Dataset items:
Content starts
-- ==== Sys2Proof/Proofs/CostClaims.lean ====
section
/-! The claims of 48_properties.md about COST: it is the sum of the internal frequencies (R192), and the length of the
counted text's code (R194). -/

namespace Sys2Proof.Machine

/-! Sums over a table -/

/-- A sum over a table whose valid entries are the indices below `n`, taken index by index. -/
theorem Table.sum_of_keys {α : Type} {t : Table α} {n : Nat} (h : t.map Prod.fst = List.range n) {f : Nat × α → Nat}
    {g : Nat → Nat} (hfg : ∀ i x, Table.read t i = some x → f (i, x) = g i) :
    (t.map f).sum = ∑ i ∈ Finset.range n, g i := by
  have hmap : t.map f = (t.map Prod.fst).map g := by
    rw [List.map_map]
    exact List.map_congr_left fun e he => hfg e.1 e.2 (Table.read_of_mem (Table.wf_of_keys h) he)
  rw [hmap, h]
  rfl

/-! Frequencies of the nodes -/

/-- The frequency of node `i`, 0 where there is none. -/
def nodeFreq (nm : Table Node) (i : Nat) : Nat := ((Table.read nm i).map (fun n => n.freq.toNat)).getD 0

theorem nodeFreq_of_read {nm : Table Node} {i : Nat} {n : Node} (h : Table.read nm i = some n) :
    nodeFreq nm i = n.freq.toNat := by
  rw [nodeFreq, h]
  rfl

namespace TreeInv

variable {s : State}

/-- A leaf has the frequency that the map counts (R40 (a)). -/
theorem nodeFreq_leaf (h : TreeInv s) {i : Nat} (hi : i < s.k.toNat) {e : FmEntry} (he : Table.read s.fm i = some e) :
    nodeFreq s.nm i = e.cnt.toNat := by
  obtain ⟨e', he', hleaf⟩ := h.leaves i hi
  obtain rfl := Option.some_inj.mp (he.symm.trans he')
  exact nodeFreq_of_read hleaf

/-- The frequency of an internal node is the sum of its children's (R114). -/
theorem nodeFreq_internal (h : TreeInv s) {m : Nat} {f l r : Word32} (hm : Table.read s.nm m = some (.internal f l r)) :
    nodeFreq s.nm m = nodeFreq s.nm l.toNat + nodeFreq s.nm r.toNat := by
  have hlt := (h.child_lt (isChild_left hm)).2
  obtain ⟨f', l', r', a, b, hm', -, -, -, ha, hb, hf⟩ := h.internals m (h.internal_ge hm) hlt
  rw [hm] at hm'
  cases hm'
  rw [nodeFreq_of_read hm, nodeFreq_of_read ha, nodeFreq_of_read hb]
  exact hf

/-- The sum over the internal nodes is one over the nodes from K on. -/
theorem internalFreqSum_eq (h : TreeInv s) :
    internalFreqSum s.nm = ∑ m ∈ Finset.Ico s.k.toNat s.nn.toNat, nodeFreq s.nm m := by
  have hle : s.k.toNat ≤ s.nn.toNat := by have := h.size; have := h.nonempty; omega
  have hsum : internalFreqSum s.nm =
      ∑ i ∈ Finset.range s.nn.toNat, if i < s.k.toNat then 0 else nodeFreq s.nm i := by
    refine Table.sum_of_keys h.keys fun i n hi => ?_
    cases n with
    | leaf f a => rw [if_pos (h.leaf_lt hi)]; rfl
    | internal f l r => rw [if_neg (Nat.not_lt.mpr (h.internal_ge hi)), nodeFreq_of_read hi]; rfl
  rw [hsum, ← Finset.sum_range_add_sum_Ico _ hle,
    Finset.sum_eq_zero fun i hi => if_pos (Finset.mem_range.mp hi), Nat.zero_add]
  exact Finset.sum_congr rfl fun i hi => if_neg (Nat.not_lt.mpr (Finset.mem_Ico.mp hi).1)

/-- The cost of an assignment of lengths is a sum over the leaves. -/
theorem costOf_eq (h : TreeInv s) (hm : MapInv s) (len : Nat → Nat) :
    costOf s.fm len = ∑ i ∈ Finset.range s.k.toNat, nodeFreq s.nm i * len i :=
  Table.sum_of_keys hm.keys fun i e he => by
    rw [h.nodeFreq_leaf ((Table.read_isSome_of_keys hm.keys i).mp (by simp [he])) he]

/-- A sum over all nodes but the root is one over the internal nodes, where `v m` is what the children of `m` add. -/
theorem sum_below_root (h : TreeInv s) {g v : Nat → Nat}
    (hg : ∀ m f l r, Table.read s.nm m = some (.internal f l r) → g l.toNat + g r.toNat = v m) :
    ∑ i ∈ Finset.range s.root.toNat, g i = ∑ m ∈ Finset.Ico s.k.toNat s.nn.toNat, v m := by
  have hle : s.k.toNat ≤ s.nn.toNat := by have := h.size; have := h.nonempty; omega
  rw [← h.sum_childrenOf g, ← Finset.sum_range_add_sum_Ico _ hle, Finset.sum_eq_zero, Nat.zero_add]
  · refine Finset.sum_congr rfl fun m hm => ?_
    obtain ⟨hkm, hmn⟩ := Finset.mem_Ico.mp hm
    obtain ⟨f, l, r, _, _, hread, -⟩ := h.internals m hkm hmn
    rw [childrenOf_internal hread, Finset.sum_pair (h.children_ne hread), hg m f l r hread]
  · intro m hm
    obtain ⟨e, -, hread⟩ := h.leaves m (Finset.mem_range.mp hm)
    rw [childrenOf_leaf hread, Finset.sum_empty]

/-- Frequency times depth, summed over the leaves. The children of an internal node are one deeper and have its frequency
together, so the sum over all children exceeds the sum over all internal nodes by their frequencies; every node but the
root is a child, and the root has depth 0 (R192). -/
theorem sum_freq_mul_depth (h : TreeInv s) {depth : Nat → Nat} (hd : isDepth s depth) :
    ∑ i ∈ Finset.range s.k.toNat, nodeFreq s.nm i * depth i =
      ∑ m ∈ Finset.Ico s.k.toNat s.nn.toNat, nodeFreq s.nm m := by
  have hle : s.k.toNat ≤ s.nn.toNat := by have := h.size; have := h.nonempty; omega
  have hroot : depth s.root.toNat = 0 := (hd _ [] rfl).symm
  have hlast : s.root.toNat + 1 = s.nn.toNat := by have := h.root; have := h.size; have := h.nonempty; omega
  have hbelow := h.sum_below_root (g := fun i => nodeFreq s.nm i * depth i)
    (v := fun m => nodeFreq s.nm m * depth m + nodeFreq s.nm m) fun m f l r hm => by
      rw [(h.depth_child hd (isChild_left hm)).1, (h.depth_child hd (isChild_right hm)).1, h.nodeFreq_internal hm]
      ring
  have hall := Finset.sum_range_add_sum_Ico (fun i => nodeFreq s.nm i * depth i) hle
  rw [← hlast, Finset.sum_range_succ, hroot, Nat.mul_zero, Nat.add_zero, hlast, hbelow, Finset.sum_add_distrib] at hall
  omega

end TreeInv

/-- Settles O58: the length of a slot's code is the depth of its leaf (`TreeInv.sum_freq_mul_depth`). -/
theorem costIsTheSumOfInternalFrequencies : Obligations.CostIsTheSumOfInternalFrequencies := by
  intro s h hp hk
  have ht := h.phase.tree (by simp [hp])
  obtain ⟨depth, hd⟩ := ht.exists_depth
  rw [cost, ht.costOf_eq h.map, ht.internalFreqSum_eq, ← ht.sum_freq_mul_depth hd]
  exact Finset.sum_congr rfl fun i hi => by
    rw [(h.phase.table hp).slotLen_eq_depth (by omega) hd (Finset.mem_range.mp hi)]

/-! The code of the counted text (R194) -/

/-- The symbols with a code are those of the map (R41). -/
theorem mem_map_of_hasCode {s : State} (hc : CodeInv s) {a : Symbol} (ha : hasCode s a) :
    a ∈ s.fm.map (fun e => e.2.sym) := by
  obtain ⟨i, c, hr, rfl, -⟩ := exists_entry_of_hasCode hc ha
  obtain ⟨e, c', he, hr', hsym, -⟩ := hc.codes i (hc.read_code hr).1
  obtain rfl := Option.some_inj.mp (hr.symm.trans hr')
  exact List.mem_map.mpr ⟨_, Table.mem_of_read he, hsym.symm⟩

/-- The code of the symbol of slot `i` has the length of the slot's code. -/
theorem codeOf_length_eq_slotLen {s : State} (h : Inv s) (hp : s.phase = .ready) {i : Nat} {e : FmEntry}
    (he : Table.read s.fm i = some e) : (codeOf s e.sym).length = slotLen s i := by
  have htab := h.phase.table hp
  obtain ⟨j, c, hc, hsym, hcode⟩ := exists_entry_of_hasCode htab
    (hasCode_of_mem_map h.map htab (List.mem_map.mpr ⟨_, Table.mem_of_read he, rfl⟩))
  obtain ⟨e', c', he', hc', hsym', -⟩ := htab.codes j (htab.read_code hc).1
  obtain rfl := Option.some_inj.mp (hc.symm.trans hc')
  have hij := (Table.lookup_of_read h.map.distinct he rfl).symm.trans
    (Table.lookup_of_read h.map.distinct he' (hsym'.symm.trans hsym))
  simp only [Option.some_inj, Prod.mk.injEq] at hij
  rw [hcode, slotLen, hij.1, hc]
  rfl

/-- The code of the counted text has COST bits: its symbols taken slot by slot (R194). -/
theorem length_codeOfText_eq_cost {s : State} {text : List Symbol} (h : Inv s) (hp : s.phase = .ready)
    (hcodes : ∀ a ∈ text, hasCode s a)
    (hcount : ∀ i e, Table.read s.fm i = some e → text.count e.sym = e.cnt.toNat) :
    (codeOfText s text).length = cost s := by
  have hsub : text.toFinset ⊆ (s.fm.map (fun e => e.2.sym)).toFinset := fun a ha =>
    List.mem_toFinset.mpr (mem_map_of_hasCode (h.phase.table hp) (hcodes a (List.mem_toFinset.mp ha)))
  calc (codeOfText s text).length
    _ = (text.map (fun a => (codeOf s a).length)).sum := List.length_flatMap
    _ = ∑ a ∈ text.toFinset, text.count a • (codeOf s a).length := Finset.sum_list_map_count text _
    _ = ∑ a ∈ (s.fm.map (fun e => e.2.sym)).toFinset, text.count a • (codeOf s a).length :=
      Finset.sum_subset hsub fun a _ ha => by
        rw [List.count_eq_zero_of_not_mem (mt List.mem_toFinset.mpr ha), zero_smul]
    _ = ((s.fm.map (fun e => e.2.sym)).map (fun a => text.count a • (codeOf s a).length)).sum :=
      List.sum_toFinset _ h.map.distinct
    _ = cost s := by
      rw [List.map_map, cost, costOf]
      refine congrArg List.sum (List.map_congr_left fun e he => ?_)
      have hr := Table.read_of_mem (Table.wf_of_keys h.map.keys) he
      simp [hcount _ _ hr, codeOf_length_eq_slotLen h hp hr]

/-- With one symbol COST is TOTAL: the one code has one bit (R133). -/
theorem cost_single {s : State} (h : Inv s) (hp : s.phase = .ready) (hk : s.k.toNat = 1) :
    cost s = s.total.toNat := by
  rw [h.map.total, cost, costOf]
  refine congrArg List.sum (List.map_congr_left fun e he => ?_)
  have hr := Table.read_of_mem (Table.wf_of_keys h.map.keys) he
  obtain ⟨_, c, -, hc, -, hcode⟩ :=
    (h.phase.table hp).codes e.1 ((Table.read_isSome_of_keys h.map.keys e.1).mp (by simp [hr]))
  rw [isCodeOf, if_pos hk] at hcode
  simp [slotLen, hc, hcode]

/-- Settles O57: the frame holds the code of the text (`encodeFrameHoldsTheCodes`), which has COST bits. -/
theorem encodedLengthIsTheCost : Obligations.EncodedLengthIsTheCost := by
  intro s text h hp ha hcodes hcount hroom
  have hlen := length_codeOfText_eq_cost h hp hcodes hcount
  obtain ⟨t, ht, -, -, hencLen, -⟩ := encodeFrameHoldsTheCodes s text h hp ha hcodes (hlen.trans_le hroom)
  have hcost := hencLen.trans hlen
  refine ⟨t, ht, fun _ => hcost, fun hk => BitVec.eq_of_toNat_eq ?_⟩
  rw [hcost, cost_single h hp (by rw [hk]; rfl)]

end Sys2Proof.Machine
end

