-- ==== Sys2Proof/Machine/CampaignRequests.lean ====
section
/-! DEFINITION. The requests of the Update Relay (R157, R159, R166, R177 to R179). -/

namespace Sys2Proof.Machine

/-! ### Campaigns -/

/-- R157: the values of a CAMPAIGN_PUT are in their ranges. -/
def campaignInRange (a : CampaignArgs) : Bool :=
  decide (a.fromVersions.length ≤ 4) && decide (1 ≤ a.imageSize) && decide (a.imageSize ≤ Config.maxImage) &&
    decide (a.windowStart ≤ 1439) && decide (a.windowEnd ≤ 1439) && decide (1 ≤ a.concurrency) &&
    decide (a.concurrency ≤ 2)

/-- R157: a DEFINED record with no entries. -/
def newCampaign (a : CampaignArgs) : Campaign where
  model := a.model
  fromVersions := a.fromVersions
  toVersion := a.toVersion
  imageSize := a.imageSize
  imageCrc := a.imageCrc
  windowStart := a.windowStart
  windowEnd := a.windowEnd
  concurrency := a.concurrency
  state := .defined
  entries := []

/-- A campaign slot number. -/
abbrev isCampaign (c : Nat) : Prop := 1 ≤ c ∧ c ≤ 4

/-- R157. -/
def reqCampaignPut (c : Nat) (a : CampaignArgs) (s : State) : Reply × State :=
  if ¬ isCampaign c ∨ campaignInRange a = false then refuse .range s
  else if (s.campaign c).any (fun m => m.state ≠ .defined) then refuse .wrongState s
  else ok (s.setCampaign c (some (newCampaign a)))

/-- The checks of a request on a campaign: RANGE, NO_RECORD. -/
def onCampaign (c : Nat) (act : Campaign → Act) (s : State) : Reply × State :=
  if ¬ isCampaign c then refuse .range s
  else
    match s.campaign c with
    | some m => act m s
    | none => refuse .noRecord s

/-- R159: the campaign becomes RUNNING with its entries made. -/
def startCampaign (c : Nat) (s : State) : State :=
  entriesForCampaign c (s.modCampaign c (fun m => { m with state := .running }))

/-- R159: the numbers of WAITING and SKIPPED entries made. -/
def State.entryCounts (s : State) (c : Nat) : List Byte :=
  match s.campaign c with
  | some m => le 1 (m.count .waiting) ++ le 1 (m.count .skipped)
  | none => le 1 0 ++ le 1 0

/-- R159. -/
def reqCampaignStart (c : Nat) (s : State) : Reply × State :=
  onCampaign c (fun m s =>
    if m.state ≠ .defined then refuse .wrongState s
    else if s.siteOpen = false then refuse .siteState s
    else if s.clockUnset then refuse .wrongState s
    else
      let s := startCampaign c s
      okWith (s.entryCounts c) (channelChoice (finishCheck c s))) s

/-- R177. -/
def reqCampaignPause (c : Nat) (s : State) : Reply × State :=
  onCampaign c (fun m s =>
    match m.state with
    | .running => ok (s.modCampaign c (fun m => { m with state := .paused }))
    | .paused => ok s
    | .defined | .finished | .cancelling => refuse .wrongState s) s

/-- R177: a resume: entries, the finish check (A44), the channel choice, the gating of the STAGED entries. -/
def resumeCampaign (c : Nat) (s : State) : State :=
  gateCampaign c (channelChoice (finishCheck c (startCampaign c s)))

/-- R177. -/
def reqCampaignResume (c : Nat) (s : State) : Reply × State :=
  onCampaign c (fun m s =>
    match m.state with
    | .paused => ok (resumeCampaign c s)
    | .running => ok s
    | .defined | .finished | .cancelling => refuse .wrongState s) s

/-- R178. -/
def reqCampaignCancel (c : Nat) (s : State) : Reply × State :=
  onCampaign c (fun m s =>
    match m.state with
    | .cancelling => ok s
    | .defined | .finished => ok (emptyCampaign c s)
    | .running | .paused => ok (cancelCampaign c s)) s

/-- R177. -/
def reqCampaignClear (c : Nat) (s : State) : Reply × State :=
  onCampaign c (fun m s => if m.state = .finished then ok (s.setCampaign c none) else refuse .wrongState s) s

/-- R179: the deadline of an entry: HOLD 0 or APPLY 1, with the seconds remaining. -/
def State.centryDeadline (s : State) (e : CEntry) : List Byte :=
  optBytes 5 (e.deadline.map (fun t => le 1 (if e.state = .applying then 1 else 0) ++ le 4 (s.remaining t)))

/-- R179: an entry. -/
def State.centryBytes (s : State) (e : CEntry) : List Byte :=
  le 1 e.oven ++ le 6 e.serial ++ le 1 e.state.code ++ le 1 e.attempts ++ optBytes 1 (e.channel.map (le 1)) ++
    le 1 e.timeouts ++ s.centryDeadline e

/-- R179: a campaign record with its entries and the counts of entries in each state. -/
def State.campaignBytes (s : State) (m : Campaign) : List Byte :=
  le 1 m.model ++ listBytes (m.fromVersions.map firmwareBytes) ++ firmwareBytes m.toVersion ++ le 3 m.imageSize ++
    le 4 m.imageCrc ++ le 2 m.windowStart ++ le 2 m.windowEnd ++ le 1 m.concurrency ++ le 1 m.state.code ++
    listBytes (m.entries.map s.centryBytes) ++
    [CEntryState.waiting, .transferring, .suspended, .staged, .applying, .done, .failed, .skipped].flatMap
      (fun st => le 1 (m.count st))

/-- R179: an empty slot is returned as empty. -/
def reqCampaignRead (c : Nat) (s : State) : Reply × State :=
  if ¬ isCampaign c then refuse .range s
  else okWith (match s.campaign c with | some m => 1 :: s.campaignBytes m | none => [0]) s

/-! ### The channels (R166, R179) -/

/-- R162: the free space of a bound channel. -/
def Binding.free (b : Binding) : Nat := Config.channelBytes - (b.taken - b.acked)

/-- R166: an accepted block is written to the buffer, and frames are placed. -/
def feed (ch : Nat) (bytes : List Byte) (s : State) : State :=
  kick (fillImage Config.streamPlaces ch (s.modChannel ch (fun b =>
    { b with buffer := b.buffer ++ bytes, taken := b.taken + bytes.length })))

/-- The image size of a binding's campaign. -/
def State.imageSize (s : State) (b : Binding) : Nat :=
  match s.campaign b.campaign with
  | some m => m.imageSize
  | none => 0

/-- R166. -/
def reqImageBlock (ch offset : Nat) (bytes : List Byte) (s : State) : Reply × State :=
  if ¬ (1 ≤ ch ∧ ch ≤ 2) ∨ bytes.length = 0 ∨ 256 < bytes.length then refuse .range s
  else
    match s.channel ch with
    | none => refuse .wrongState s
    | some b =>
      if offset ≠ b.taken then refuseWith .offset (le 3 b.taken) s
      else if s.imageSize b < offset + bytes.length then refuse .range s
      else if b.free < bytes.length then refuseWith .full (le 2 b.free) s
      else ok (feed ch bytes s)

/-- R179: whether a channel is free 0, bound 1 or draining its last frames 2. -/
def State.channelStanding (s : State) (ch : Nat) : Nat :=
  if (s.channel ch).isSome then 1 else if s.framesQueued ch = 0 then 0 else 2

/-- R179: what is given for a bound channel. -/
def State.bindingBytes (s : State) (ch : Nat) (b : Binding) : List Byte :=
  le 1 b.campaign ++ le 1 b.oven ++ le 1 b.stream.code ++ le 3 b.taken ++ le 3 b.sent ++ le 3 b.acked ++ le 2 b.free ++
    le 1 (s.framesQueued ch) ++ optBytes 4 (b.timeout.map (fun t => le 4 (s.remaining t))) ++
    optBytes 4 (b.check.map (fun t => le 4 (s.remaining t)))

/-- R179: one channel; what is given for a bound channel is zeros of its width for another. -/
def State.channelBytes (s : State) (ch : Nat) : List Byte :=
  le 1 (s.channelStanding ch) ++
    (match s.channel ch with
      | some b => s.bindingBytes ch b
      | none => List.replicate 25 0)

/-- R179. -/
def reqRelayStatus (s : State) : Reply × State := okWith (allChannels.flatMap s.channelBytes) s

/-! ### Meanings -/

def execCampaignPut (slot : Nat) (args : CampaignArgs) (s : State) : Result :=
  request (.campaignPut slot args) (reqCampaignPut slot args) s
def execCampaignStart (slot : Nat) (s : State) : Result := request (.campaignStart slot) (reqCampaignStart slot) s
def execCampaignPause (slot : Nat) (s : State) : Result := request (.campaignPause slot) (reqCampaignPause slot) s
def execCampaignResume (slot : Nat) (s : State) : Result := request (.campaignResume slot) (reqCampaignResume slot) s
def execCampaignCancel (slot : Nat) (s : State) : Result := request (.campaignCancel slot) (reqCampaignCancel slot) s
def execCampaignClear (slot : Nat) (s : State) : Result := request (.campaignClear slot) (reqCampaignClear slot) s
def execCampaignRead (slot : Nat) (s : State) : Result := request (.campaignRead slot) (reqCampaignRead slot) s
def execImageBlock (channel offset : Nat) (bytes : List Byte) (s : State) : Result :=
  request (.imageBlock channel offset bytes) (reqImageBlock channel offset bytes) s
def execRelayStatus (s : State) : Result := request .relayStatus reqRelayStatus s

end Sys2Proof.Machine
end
Content ends
Your goal: Search the entries for "htab" and copy each matching line.

Answer box:
  have htab := h.phase.table hp
  obtain ⟨j, c, hc, hsym, hcode⟩ := exists_entry_of_hasCode htab
    (hasCode_of_mem_map h.map htab (List.mem_map.mpr ⟨_, Table.mem_of_read he, rfl⟩))
  obtain ⟨e', c', he', hc', hsym', -⟩ := htab.codes j (htab.read_code hc).1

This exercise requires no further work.